◆ Your task: Go through the records and count the lines where the string "groupVideo" occurs. Reply with the number only.

◆ Input data:
╭──

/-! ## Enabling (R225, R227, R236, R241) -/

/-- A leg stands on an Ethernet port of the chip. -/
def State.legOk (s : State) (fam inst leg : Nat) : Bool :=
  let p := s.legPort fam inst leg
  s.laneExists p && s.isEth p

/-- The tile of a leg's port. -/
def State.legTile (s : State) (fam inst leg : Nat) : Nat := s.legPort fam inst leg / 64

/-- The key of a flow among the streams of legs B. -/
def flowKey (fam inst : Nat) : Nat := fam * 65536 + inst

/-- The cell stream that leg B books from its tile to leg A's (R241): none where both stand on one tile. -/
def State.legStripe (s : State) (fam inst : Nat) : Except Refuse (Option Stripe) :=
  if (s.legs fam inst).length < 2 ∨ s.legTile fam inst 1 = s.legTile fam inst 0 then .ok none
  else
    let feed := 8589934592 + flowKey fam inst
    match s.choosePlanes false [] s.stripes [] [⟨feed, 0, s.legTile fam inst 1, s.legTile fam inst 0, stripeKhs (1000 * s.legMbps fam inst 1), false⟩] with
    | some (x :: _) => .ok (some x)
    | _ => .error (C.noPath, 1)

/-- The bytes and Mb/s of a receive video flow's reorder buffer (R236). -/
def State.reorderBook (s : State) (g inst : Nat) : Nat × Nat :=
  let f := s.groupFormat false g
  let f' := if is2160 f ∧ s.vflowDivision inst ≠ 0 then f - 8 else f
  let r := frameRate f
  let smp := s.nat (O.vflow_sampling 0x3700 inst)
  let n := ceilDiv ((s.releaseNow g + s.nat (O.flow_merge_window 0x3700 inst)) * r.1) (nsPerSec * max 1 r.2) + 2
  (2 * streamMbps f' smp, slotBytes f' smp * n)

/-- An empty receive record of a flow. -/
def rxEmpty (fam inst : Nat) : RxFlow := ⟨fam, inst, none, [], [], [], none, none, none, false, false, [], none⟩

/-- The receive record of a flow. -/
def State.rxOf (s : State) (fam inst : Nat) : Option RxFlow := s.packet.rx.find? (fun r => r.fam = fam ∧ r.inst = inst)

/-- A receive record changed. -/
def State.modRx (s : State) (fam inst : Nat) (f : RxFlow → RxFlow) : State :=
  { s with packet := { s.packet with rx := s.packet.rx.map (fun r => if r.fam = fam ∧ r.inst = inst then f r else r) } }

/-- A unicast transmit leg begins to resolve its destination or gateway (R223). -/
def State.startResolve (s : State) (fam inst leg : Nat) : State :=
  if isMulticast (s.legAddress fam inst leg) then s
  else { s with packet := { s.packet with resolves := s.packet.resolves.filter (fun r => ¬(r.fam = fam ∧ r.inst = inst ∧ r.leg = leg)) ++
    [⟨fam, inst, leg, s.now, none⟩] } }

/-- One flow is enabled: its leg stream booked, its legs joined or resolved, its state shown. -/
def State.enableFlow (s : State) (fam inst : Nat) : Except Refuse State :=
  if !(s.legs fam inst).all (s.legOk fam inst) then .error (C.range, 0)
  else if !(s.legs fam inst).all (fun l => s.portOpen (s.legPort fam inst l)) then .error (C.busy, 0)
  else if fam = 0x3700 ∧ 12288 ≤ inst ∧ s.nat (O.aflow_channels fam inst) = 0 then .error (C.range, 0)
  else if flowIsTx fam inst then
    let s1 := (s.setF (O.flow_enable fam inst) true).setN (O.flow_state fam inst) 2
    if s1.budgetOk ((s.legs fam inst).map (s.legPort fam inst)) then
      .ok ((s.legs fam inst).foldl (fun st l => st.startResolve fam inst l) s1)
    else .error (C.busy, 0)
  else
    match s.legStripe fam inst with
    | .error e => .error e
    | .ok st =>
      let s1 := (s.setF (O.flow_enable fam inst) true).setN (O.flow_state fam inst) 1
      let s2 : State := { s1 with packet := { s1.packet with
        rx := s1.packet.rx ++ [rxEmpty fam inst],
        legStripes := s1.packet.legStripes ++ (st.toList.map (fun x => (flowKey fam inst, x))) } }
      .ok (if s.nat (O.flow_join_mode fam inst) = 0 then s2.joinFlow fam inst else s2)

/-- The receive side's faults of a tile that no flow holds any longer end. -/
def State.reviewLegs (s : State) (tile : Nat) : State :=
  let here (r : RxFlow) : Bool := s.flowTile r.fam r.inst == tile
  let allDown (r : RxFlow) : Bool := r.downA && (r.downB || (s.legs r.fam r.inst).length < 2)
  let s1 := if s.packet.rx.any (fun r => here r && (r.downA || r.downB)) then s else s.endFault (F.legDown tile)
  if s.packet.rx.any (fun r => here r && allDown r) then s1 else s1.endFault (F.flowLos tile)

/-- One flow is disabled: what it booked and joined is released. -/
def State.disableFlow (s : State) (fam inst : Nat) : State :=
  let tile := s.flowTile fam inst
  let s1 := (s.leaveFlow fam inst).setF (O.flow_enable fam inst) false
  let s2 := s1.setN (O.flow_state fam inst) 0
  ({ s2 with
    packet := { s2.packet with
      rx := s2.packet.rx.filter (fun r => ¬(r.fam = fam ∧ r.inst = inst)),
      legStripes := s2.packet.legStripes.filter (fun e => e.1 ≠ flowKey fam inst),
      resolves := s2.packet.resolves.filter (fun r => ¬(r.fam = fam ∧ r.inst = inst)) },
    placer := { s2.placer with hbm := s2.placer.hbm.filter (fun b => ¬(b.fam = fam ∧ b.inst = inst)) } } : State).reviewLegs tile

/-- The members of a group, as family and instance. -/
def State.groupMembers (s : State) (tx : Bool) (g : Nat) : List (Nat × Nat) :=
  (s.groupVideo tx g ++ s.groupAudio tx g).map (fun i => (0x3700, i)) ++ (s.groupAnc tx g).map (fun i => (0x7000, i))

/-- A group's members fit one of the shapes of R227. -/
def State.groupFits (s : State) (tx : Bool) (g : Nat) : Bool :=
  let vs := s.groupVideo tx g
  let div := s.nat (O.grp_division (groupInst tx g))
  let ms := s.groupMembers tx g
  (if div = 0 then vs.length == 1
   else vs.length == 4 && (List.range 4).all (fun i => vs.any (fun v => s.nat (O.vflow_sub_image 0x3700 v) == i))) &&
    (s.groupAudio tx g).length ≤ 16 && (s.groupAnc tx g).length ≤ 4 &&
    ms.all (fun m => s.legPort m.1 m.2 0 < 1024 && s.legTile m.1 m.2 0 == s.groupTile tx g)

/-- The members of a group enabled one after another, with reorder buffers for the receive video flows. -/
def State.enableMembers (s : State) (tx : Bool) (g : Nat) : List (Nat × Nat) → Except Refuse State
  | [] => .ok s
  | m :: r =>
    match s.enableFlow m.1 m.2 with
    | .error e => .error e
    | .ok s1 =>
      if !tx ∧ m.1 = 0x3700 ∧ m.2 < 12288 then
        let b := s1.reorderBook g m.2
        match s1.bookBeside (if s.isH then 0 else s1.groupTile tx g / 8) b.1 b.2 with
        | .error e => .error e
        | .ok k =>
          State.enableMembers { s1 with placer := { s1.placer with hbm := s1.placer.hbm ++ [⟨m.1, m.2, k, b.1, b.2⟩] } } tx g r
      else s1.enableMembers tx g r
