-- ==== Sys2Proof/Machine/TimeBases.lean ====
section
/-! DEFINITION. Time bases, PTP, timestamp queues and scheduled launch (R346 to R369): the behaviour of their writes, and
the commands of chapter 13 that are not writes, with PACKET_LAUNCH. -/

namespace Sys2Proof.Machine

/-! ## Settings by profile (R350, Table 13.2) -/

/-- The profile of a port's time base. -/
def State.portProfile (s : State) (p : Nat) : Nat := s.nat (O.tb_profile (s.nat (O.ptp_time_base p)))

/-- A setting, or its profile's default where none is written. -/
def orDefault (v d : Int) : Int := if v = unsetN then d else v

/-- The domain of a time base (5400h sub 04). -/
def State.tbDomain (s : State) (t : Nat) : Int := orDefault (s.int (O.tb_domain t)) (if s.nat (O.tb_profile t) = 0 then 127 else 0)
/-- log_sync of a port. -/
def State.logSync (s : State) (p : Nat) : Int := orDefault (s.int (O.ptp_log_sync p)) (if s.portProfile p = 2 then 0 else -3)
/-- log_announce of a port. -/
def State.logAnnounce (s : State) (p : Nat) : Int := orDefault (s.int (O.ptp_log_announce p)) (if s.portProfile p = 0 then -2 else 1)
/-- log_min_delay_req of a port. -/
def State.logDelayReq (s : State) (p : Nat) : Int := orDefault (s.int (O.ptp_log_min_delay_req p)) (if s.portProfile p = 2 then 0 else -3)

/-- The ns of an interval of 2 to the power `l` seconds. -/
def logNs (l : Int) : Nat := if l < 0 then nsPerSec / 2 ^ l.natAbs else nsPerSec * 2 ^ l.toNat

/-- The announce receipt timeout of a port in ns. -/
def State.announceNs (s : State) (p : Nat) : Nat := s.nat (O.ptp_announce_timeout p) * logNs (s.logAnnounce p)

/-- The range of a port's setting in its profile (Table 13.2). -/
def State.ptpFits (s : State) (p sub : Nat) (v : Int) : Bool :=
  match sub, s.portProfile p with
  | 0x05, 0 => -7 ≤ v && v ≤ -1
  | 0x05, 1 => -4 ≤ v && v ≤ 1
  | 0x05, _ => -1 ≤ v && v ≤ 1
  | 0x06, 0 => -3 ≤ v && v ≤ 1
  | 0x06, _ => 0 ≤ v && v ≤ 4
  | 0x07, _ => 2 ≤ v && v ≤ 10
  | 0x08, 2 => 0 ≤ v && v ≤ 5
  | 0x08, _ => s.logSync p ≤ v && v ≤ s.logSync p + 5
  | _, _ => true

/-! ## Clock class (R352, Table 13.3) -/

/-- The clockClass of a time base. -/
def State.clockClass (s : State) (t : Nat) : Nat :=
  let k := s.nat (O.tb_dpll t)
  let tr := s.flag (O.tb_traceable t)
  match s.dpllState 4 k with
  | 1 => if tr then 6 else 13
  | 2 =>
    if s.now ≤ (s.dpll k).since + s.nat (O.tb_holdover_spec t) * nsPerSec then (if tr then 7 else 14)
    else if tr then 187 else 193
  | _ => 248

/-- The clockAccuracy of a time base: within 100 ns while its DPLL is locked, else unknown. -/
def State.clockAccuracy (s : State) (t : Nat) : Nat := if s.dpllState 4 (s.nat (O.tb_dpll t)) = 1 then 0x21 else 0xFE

╰──

◆ Finished exercise: 2